每次运行程序时,大约会漏掉300个文件。而且漏掉的文件每次都不一样,运行一次漏掉的文件和下一次又可能不同。
你知道为什么这些文件会被漏掉吗?我检查过,发现和文件本身没有关系,我试过用不同的文件集,或者重新排列“filelist”里的文件名等等,但都没有效果。而且也没有任何错误提示。
谢谢。
1 个回答
1
我做了一个可以直接运行的代码版本。这个修改过的代码还提供了特定进程的日志,这样可以帮助我们了解发生了什么。
希望这对你有帮助!
源代码
import logging, multiprocessing
from multiprocessing import Pool
def split_list(L, n):
return [L[i::n] for i in xrange(n)]
def coreFunc(mylist):
proclog = multiprocessing.get_logger()
proclog.info("listlen = %d", len(mylist))
for path in mylist:
proclog.info("input1 = %s", path)
return 1
if __name__=="__main__":
if 0:
array = [line.rstrip() for line in open("myfilelist")]
else:
import string
array = string.uppercase
mylog = multiprocessing.log_to_stderr()
mylog.setLevel(logging.INFO)
numC = multiprocessing.cpu_count()
lists = split_list(array, numC)
p = Pool(numC)
print p.map(coreFunc, lists)
p.close()
p.join()
输出结果
[INFO/PoolWorker-1] child process calling self.run()
[INFO/PoolWorker-2] child process calling self.run()
[INFO/PoolWorker-4] child process calling self.run()

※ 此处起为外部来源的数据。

-- ==== Sys2Proof/Machine/HostView.lean ====
section
/-! DEFINITION. What the host reads from the CORE: status, exit status, rendered output and the trace (R180, R220 to
R222). None of it is part of a step. -/

namespace Sys2Proof.Machine

/-- The status the CORE reports to the host (R220). -/
structure Status where
  run   : RunState
  fault : Option FaultRecord
  deriving DecidableEq, Repr

/-- Read the status (R220). -/
def State.status (s : State) : Status := ⟨s.run, s.fault⟩

/-- The process exit status of an ended run; none while the engine is RUNNING (R221). -/
def Status.exitStatus (st : Status) : Option Nat :=
  match st.run, st.fault with
  | .running, _ => none
  | .halted, none => some 0
  | .halted, some ⟨.unknownOpcode _, _⟩ => some 1
  | .halted, some ⟨_, _⟩ => some Config.faultExitStatus

/-- The process exit status when the boot ends in a load error (R221, R242); none when the load succeeds. -/
def bootExitStatus : Except LoadError State → Option Nat
  | .error _ => some Config.faultExitStatus
  | .ok _ => none

/-- The digit character of a number below 16, in upper case. -/
def digitChar (n : Nat) : Char :=
  if n < 10 then Char.ofNat (48 + n) else Char.ofNat (55 + n)

/-- The shortest decimal numeral of a byte: no sign, padding or leading zeros. PRESUMED by the spec itself (R180 marks it
as general knowledge, G1; log entry 21). -/
def decimal (v : Byte) : List Char :=
  let n := v.toNat
  if n < 10 then [digitChar n]
  else if n < 100 then [digitChar (n / 10), digitChar (n % 10)]
  else [digitChar (n / 100), digitChar (n / 10 % 10), digitChar (n % 10)]

/-- What the host writes to standard output for an output log: each byte in decimal and a newline (R180). -/
def renderOutput (out : List Byte) : List Char :=
  out.flatMap fun v => decimal v ++ ['\n']

/-- What the trace facility shows of a state: pc, the next three memory bytes, a byte beyond 0xFF being absent, and the
eight registers (R222). -/
structure TraceView where
  pc    : PC
  bytes : List (Option Byte)
  regs  : List Byte
  deriving DecidableEq, Repr

/-- The trace of a state; it "must not mutate engine state" (R222). -/
def State.trace (s : State) : TraceView where
  pc := s.pc
  bytes := [s.byteAt? s.pc.toNat, s.byteAt? (s.pc.toNat + 1), s.byteAt? (s.pc.toNat + 2)]
  regs := s.x.toList

/-- A byte in "two-digit hexadecimal" (R222). -/
def hexByte (v : Byte) : List Char := [digitChar (v.toNat / 16), digitChar (v.toNat % 16)]

end Sys2Proof.Machine
end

[INFO/PoolWorker-1] listlen = 7
[INFO/PoolWorker-1] input1 = A
[INFO/PoolWorker-1] input1 = E
[INFO/PoolWorker-1] input1 = I
[INFO/PoolWorker-1] input1 = M
[INFO/PoolWorker-1] input1 = Q
[INFO/PoolWorker-3] child process calling self.run()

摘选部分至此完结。